Но этот единственный и единородный мир не был бы совершенным, если бы в числе своих отображений он не имел отображения самого Творца. Оно может родиться только из человеческой души. Не самого Отца, но Сына, живущего в душе Отпрыска Божия, подобного Отцу, может родить душа человека.

Именем «Сына Божия» обозначает Филон, о котором говорили, что он – возродившийся Платон, рожденную человеком премудрость, обитающую в душе и имеющую своим содержанием Мировой Разум. Этот Мировой Разум, Логос, является в образе Книги, «в которую внесен и в которой обозначен весь состав мира». Далее он является как Сын Божий, который, «подражая путям Отца, творит формы, созерцая прообразы». Об этом Логосе платонизирующий Филон отзывается как о Христе: «Так как Бог – первый и единственный Царь Вселенной, то и путь к нему справедливо назван царственным; таковым же считай философию… путем, по которому шествовал хор древних аскетов, отвратившись от обольщающих чар желания, предавшись достойному и строгому попечению о прекрасном. Этот царственный путь, называемый философией, закон именует Божьим Словом и Духом».

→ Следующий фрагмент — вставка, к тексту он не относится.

-- ==== Sys2Proof/Machine/Engine.lean ====
section
/-! DEFINITION. TLD, TST, TST.F (R202 to R205), CPY (R207), GATH (R208): every check and wait at issue; the operation that
then makes its accesses line by line (EngineOps). -/

namespace Sys2Proof.Machine

open Sys2Proof Host

/-! ## Tile transfers (R202) -/

/-- The origin in a register: o0 to o3. -/
def originOf (w : Word) : List Nat := [bits w.toNat 15 0, bits w.toNat 31 16, bits w.toNat 47 32, bits w.toNat 63 48]

/-- What uncorrectable elements of a format load as (R203). -/
def spoilOf (fmt : Nat) : Spoil := if fmt = 1 then .bf16 else if fmt = 2 then .f16 else if fmt = 3 then .f32 else if fmt = 4 then .f64 else .none

/-- Elements of a tile row that lie within the map, from column 0 (TRANS = 0). -/
def insideCols (m : TMap) (w : Word) (o : List Nat) : Nat := min (tcCols w) (m.extent 0 - o.getD 0 0)
/-- Row r of the tile lies within the map (TRANS = 0). -/
def insideRow (m : TMap) (o : List Nat) (r : Nat) : Bool :=
  decide (o.getD 1 0 + r < m.extent 1) && decide (o.getD 2 0 < m.extent 2) && decide (o.getD 3 0 < m.extent 3)
/-- Element (r, c) lies within the map (TRANS = 1). -/
def insideTrans (m : TMap) (o : List Nat) (r c : Nat) : Bool :=
  decide (o.getD 0 0 + r < m.extent 0) && decide (o.getD 1 0 + c < m.extent 1) && decide (o.getD 2 0 < m.extent 2) && decide (o.getD 3 0 < m.extent 3)

/-- Some element of the tile lies outside the extents. -/
def tileOutside (m : TMap) (w : Word) (o : List Nat) : Bool :=
  if m.trans then (List.range (tcRows w)).any fun r => (List.range (tcCols w)).any fun c => !insideTrans m o r c
  else decide (insideCols m w o < tcCols w) || (List.range (tcRows w)).any fun r => !insideRow m o r

/-- TSHAPE of a tile transfer (R202). -/
def tileMisshapen (m : TMap) (w : Word) (o : List Nat) : Bool :=
  m.misshapen || ((List.range 4).any fun i => decide (m.ndim < i) && decide (o.getD i 0 ≠ 0)) || (m.trans && isQ m.fmt)
    || (isQ m.fmt && decide (o.getD 0 0 % m.group ≠ 0)) || (!m.zpad && tileOutside m w o)

/-- The runs of a transfer in ascending element order, headers after elements; indices are places in the tile (R61, R202). -/
def tileRuns (m : TMap) (w : Word) (o : List Nat) : List Run :=
  let b := elemBitsOf m.fmt
  let at_ (i : Nat) : Nat := o.getD i 0
  let sp := spoilOf m.fmt
  if m.trans then
    (List.range (tcRows w)).flatMap fun r => (List.range (tcCols w)).filterMap fun c =>
      if insideTrans m o r c then some ⟨m.addr (at_ 0 + r) (at_ 1 + c) (at_ 2) (at_ 3), (r * tcCols w + c) * b / 8, b / 8, r, sp⟩ else none
  else
    let n := insideCols m w o
    let rows := (List.range (tcRows w)).filter (insideRow m o)
    let elems := rows.map fun r => (⟨m.addr (at_ 0) (at_ 1 + r) (at_ 2) (at_ 3), r * tcCols w * b / 8, n * b / 8, r, sp⟩ : Run)
    if isQ m.fmt then
      let h := headerBytes m.fmt
      let g := m.group
      elems ++ rows.map fun r =>
        ⟨m.headerAddr (at_ 1 + r) (at_ 2) (at_ 0 / g), elementPlane w + r * (tcCols w / g) * h, n / g * h, r,
         if m.fmt = 5 then .q8header else .q4header⟩
    else elems

/-- Copy-engine operations in flight on a core (R205). -/
def State.copyOps (s : State) (core : Nat) : Nat := (s.ops.filter fun o => decide (coreOf o.party = core) && (match o.kind with
  | .tld _ => true
  | .tst _ _ => true
  | .cpy => true
  | _ => false)).length

/-- R205: at most 256; a further one waits at issue. -/
def State.copyRoom (s : State) : Res Unit := if s.copyOps (coreOf s.cur) < 256 then .ok () else stall .tile

/-- The map a transfer names. -/
def State.map (s : State) (r : Fin 16) : TMap := tmapOf (s.me.readTm r)

/-- The checks of a tile transfer (R202) and where its bytes lie. -/
def State.tileChecks (s : State) (t : Fin 32) (m : TMap) (o : List Nat) (acc : Access) (sideEffect : Bool) : Res (List Placed) := do
  roomIn s.me.tiles
  s.tileHandler
  let w := s.myCluster.tcfgOf t
  need (!tileMisshapen m w o) .tshape 0
  need (!s.foreignTile t) .tileown 0
  need (tcValid w && decide (m.fmt = tcFmt w) && (!isQ m.fmt || decide (m.group = tcGsz w))) .fmtmis 0
  need (!m.misaligned) .align m.base
  s.checkRuns s.isLocal acc (s.mapTag m) sideEffect false (cutRuns (tileRuns m w o))

/-- TLD (R203). -/
def execTld (t : Fin 32) (m : Fin 16) (o : Fin 32) (s : State) : Outcome State Fault Refusal :=
  finish s (do
    let mp := s.map m
    let ps ← s.tileChecks t mp (originOf (s.me.readX o)) .read false
    tileWait ((s.myCluster.stateOf t).isSettled && !s.tileBusy t)
    s.copyRoom
    s.tileGate fun s1 =>
      let s2 := s1.setMyCluster (s1.myCluster.setState t .filling)
      .ok ((s2.addOp { s2.newOp (.tld t) .tiles with reads := groupMoves (ps.map (s.moveOf (s.mapTag mp))) }).retire (s2.me.raiseCtr .tiles) 4))


/-- An earlier array command of the issuing core writes the tile (R196). -/
def State.tileWritten (s : State) (t : Fin 32) : Bool := (s.arrayCmds (coreOf s.cur)).any fun c => match c with
  | .acvt x _ _ _ _ _ _ => decide (x = t)
  | .tzero x => decide (x = t)
  | _ => false

/-- TST and TST.F (R204). -/
def State.tst (s : State) (t : Fin 32) (m : Fin 16) (o : Fin 32) (toEmpty : Bool) : Res State := do
  let mp := s.map m
  let tag := s.mapTag mp
  let ps ← s.tileChecks t mp (originOf (s.me.readX o)) .write true
  tileWait (decide (s.myCluster.stateOf t = .ready) && !s.tileWritten t)
  s.copyRoom
  s.tileGate fun s1 => s1.withLines tag (ps.map fun p => (p.loc, p.run.lane)) fun s2 =>
    let k := s2.myCluster
    let s3 := (s2.setMyCluster (k.setState t .draining)).setMe { s2.me with taken := [] }
    let buf := ps.foldl (fun (b : Tab (Option Byte)) p => bufPut b p.run.idx (k.tileBytes t.val p.run.idx p.run.n)) []
    let op := { s3.newOp (.tst t toEmpty) .tiles with writes := groupMoves (ps.map (s.moveOf tag)), buf := buf, pool := s2.me.taken }
    .ok ((s3.addOp op).retire (s3.me.raiseCtr .tiles) 4)

/-- TST (R204). -/
def execTst (t : Fin 32) (m : Fin 16) (o : Fin 32) (s : State) : Outcome State Fault Refusal := finish s (s.tst t m o false)

/-- TST.F (R204): the tile is EMPTY after it. -/
def execTstF (t : Fin 32) (m : Fin 16) (o : Fin 32) (s : State) : Outcome State Fault Refusal := finish s (s.tst t m o true)

/-! ## Whole tensors (R207) -/

/-- Bytes of a tensor's elements. -/
def TMap.size (m : TMap) : Nat := m.extent 0 * m.extent 1 * m.extent 2 * m.extent 3 * elemBitsOf m.fmt / 8

/-- The rows (i1, i2, i3) of a shape, in ascending order. -/
def rowsOf (e1 e2 e3 : Nat) : List (Nat × Nat × Nat) :=
  (List.range e3).flatMap fun i3 => (List.range e2).flatMap fun i2 => (List.range e1).map fun i1 => (i1, i2, i3)

/-- The runs of a map whose elements are taken in their own order: element planes, then headers. -/
def tensorRuns (m : TMap) : List Run :=
  let b := elemBitsOf m.fmt
  let e0 := m.extent 0
  let rows := rowsOf (m.extent 1) (m.extent 2) (m.extent 3)
  let at_ (r : Nat × Nat × Nat) : Nat := (r.2.2 * m.extent 2 + r.2.1) * m.extent 1 + r.1
  let elems := rows.map fun r => (⟨m.addr 0 r.1 r.2.1 r.2.2, at_ r * e0 * b / 8, e0 * b / 8, 0, .none⟩ : Run)
  if isQ m.fmt then
    let h := headerBytes m.fmt
    elems ++ rows.map fun r => ⟨m.headerAddr r.1 r.2.1 0, m.size + at_ r * (e0 / m.group) * h, e0 / m.group * h, 0, .none⟩
  else elems

/-- The runs of a map with dimensions 0 and 1 exchanged, indices by the exchanged shape (R85). -/
def transRuns (m : TMap) : List Run :=
  let b := elemBitsOf m.fmt / 8
  (rowsOf (m.extent 0) (m.extent 2) (m.extent 3)).flatMap fun r => (List.range (m.extent 1)).map fun c =>
    ⟨m.addr r.1 c r.2.1 r.2.2, (((r.2.2 * m.extent 2 + r.2.1) * m.extent 0 + r.1) * m.extent 1 + c) * b, b, 0, .none⟩

/-- Extent i after the map's TRANS. -/
def TMap.extentT (m : TMap) (i : Nat) : Nat := if m.trans && decide (i < 2) then m.extent (1 - i) else m.extent i

/-- The completion address of CPY and GATH (R209): 8-aligned, on this cube, checked as a write. -/
def State.doneAddress (s : State) (va : Word) : Res (Option Nat) := do
  if va = 0 then .ok none
  else
    let l ← s.check va 8 .write 0 false 0
    need (s.isLocal l) .perm va
    .ok (some l.key)

/-- CPY (R207). -/
def execCpy (d sz : Fin 16) (c : Fin 32) (s : State) : Outcome State Fault Refusal :=
  finish s (do
    let md := s.map d
    let ms := s.map sz
    roomIn s.me.copies
    need (!md.misshapen && !ms.misshapen && !md.zpad && !ms.zpad && !md.trans && !(ms.trans && isQ ms.fmt)
      && (List.range 4).all fun i => decide (ms.extentT i = md.extent i)) .tshape 0
    need (decide (md.fmt = ms.fmt) && (!isQ md.fmt || decide (md.gsz = ms.gsz))) .fmtmis 0
    need (!ms.misaligned) .align ms.base
    need (!md.misaligned) .align md.base
    let src ← s.checkRuns (fun _ => true) .read (s.mapTag ms) false true (cutRuns (if ms.trans then transRuns ms else tensorRuns ms))
    let dst ← s.checkRuns (fun _ => true) .write (s.mapTag md) true true (cutRuns (tensorRuns md))
    let done ← s.doneAddress (s.me.readX c)
    s.copyRoom
    let op := { s.newOp .cpy .copies with reads := groupMoves (src.map (s.moveOf (s.mapTag ms))),
                                          writes := groupMoves (dst.map (s.moveOf (s.mapTag md))), done := done, conf := src.any fun p => p.loc.conf }
    .ok ((s.addOp op).retire (s.me.raiseCtr .copies) 4))

/-- A list of placed bytes read at issue, one load access for each line. -/
def State.readPlaced (s : State) (tag : BitVec 16) : List Placed → Res (State × List Byte)
  | [] => .ok (s, [])
  | p :: t => do
    need (!s.uncorrectable p.loc.key) .eccu p.run.va
    let bs := s.view s.myCtx p.loc p.run.n tag
    let (s1, r) ← (s.loadAt p.loc tag).readPlaced tag t
    .ok (s1, bs ++ r)

/-- 32-bit little-endian numbers. -/
def words32 : List Byte → List Nat
  | a :: b :: c :: d :: t => leVal [a, b, c, d] :: words32 t
  | _ => []

/-- GATH (R208): `im` names the index list, `c` the completion address. -/
def execGath (d sz : Fin 16) (im c : Fin 32) (s : State) : Outcome State Fault Refusal :=
  finish s (do
    let md := s.map d
    let ms := s.map sz
    roomIn s.me.copies
    need (!md.misshapen && !ms.misshapen && decide (md.ndim ≤ 1) && decide (ms.ndim ≤ 1) && decide (md.extent 0 = ms.extent 0)
      && !md.zpad && !ms.zpad && !md.trans && !ms.trans) .tshape 0
    need (decide (md.fmt = ms.fmt) && !isQ md.fmt) .fmtmis 0
    need (!ms.misaligned) .align ms.base
    need (!md.misaligned) .align md.base
    let _ ← s.checkRuns s.isLocal .read (s.mapTag ms) false false (cutRuns (tensorRuns ms))
    let list := s.me.readX im
    need (decide (list.toNat % 4 = 0)) .align list
    let lp ← s.checkRuns s.isLocal .read s.myTag false false (cutRuns [⟨list, 0, 4 * md.extent 1, 0, .none⟩])
    let dst ← s.checkRuns s.isLocal .write (s.mapTag md) true false (cutRuns (tensorRuns md))
    let done ← s.doneAddress (s.me.readX c)
    let (s1, bs) ← s.readPlaced s.myTag lp
    let idx := words32 bs
    let row := md.extent 0 * elemBitsOf md.fmt / 8
    let runs := idx.mapIdx fun i k => (⟨ms.addr 0 k 0 0, i * row, row, k, .none⟩ : Run)
    let inside := runs.filter fun r => decide (r.lane < ms.extent 1)
    let src ← s.checkRuns s.isLocal .read (s.mapTag ms) false false (cutRuns (inside.map fun r => { r with lane := 0 }))
    let zeros := (runs.filter fun r => decide (ms.extent 1 ≤ r.lane)).map fun r => ([{ place := .zero, idx := r.idx, n := r.n, spoil := .none }] : List Move)
    let op := { s1.newOp .gath .copies with
      reads := groupMoves (src.map (s.moveOf (s.mapTag ms))) ++ zeros
      writes := groupMoves (dst.map (s.moveOf (s.mapTag md)))
      done := done
      status := if zeros = [] then 0 else 5
      engerr := zeros != [] }
    .ok ((s1.addOp op).retire (s1.me.raiseCtr .copies) 4))

end Sys2Proof.Machine
end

Как некое посвящение ощущает Филон вступление на этот путь ради того, чтобы встретить Логос, который для него – Сын Божий. «Я не колеблюсь сообщить о том, что происходило со мною несчетное число раз. Порой, когда я по обыкновению хотел записать мои философские мысли и вполне ясно видел, что именно надо было установить, я находил свой дух бесплодным и неподвижным, так что, ничего не сделав, должен был оставлять занятия и представлялся сам себе погруженным в пустые мечтания. Но в то же время я поражался властью мыслимой действительности, от которой зависит отмыкать и замыкать недра человеческой души. Иногда же я начинал с пустоты и приходил очень скоро к полноте, меж тем как мысли невидимо слетали на меня сверху, подобно хлопьям снега или хлебным зернам. Мною овладевала и меня вдохновляла как бы божественная сила, так что я не сознавал, где я, кто около меня, кто я сам, что говорю, что пишу: ибо мне давалась теперь беглость изложения, блаженная ясность, острый взгляд, ясное владение предметом, как если бы внутреннее око могло все узнавать теперь с величайшей отчетливостью». – Вот описание одного из путей к познанию, выполненное так, что из него видно, как идущий по этому пути сознает свое слияние с божественным, когда оживает в нем Логос. Это ясно выражено еще в следующих словах: «Когда дух, охваченный любовью и божественно окрыленный, радостным взмахом поднимается к самому святому, то забывает все остальное и себя самого; он исполнен только тем и прикован только к тому, чьим оруженосцем и слугой он является, и кому приносит, как жертву кадильную, свою самую святую и чистую добродетель». – Для Филона существует только два пути. Или мы следуем только за чувственным, за данными восприятия и рассудка, и тогда мы ограничиваем себя своею личностью и удаляемся от Космоса; или же мы приходим к сознанию Космической Вселенской Силы, и тогда внутри своей личности мы переживаем вечное. «Желающий обойтись без Бога попадает сам себе в руки; ибо здесь дело идет о двояком: о Вселенском Духе, который есть Бог, и о своем собственном духе. Последний убегает и ищет убежища у Вселенского Духа, ибо поднимающийся над своим собственным духом говорит себе, что этот последний – ничто, и связывает все с Богом; уклоняющийся же от Бога устраняет эту Первопричину и делает самого себя основою всего происходящего».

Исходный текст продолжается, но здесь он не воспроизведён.